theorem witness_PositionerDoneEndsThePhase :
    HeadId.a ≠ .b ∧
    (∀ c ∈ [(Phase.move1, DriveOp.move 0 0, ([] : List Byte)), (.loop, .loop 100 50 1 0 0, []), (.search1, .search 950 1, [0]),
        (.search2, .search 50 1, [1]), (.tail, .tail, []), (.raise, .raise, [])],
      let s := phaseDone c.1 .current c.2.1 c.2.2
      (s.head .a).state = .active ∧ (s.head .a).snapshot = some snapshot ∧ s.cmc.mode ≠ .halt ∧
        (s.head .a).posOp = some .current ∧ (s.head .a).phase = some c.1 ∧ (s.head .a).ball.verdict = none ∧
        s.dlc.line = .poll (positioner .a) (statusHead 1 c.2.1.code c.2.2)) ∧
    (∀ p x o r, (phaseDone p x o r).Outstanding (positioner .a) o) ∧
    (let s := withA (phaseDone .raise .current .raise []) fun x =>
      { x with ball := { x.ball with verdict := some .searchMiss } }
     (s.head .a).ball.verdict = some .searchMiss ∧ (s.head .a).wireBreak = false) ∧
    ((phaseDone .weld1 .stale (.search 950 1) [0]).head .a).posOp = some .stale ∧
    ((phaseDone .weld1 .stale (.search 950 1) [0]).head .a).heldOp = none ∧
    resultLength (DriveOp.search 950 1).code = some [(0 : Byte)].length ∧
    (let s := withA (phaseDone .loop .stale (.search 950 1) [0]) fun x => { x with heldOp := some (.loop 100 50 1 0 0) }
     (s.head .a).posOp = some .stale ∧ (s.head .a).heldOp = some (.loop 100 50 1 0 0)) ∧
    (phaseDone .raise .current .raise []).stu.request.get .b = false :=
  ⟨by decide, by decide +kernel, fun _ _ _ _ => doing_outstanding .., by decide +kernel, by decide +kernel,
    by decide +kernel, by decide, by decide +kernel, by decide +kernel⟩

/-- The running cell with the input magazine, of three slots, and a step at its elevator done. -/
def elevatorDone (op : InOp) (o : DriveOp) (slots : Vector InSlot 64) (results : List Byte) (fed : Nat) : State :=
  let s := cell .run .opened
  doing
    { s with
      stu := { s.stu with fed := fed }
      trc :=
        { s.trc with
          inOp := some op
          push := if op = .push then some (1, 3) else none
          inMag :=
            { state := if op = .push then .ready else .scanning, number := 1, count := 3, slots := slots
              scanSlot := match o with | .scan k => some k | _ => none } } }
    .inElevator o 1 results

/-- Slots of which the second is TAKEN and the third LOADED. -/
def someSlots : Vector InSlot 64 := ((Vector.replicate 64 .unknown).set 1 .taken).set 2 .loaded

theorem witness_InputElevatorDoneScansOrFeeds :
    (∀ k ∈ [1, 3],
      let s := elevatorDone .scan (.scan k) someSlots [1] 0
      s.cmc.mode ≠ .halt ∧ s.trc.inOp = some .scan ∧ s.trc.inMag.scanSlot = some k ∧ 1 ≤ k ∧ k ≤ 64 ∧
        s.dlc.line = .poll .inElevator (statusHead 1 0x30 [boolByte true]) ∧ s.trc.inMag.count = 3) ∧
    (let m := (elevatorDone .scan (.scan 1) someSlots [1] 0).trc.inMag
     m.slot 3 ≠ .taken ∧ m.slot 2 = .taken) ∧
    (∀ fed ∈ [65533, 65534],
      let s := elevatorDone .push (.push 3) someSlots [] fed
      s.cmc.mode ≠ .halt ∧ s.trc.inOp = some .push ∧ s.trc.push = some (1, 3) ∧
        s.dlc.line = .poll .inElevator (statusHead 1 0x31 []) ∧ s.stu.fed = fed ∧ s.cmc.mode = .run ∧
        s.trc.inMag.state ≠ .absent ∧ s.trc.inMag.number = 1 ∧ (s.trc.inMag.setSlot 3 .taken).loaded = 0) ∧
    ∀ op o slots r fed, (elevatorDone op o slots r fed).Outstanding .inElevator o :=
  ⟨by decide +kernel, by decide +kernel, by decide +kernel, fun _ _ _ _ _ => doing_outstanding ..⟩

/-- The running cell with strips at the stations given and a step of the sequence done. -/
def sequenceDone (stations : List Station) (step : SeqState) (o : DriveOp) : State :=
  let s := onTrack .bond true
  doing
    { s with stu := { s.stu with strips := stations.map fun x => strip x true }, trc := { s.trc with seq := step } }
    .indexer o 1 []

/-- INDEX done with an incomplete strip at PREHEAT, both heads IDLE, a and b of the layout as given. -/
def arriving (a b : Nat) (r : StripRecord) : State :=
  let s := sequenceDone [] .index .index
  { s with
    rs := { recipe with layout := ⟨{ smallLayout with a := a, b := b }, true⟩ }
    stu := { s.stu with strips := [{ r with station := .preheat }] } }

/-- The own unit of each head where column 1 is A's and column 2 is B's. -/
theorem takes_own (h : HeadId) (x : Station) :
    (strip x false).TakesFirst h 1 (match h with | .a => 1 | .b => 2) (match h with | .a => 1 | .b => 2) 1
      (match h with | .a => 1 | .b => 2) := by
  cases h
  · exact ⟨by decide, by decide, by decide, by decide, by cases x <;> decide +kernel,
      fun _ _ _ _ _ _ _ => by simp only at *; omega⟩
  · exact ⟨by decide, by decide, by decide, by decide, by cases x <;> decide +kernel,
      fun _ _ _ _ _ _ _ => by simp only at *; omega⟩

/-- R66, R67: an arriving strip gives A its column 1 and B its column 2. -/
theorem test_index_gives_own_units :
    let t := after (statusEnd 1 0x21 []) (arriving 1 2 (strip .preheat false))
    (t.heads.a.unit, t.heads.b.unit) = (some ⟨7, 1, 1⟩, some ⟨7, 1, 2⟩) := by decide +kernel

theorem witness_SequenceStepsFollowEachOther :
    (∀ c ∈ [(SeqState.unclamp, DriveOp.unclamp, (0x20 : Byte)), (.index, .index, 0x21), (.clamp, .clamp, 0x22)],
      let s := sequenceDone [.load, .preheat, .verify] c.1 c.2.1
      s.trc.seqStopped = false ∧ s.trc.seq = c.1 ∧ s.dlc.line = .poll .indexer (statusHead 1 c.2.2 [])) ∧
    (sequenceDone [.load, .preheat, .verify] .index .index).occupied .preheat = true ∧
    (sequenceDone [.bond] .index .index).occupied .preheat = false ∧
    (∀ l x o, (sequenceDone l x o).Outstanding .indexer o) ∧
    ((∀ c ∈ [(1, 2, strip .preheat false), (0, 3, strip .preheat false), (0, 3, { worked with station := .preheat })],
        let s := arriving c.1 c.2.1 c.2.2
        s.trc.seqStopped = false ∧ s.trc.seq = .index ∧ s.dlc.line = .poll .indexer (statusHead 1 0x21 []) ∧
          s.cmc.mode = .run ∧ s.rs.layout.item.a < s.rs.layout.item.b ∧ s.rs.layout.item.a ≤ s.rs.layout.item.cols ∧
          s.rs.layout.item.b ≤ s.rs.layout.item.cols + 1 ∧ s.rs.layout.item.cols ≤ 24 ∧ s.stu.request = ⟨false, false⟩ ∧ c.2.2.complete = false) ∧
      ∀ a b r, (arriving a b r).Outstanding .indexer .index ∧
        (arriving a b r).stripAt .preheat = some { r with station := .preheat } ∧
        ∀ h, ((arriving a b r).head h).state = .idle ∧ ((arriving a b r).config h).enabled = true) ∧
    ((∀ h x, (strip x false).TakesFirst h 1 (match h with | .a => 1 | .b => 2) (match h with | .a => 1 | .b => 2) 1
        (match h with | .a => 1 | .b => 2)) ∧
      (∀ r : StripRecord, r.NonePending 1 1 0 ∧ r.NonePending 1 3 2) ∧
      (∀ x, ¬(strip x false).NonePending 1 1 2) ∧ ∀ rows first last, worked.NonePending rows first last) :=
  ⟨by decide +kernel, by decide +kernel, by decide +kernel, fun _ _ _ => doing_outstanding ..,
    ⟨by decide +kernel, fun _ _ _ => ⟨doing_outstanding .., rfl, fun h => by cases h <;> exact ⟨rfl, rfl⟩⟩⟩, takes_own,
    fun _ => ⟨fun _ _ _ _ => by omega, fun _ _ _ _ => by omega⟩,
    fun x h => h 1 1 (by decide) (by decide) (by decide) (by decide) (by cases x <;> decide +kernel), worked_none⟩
※
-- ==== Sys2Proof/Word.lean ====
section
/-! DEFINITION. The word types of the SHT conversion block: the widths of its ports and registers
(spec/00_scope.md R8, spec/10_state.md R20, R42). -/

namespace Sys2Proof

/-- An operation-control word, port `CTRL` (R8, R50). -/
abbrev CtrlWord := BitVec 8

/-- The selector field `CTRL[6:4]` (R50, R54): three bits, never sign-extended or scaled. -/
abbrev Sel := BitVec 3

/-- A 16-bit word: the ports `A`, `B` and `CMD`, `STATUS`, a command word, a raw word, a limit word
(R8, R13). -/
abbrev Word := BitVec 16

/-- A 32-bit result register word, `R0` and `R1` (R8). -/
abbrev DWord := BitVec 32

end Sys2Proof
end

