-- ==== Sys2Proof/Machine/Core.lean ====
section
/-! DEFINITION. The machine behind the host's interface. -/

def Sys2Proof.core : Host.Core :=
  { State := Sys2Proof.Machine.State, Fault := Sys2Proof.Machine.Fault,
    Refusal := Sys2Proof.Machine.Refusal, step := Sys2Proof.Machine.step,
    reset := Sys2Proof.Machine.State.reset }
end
※
> _YOUR GOAL_:
Starting with the line above that holds "ports and registers" and stopping with the line that holds "-- ==== Sys2Proof/Machine/Core.lean", reproduce each line exactly, omitting all other lines.

> _EXPECTED ANSWER_:
/-! DEFINITION. The word types of the SHT conversion block: the widths of its ports and registers
(spec/00_scope.md R8, spec/10_state.md R20, R42). -/

namespace Sys2Proof

/-- An operation-control word, port `CTRL` (R8, R50). -/
abbrev CtrlWord := BitVec 8

/-- The selector field `CTRL[6:4]` (R50, R54): three bits, never sign-extended or scaled. -/
abbrev Sel := BitVec 3

/-- A 16-bit word: the ports `A`, `B` and `CMD`, `STATUS`, a command word, a raw word, a limit word
(R8, R13). -/
abbrev Word := BitVec 16

/-- A 32-bit result register word, `R0` and `R1` (R8). -/
abbrev DWord := BitVec 32

end Sys2Proof
end

-- ==== Sys2Proof/Machine/Core.lean ====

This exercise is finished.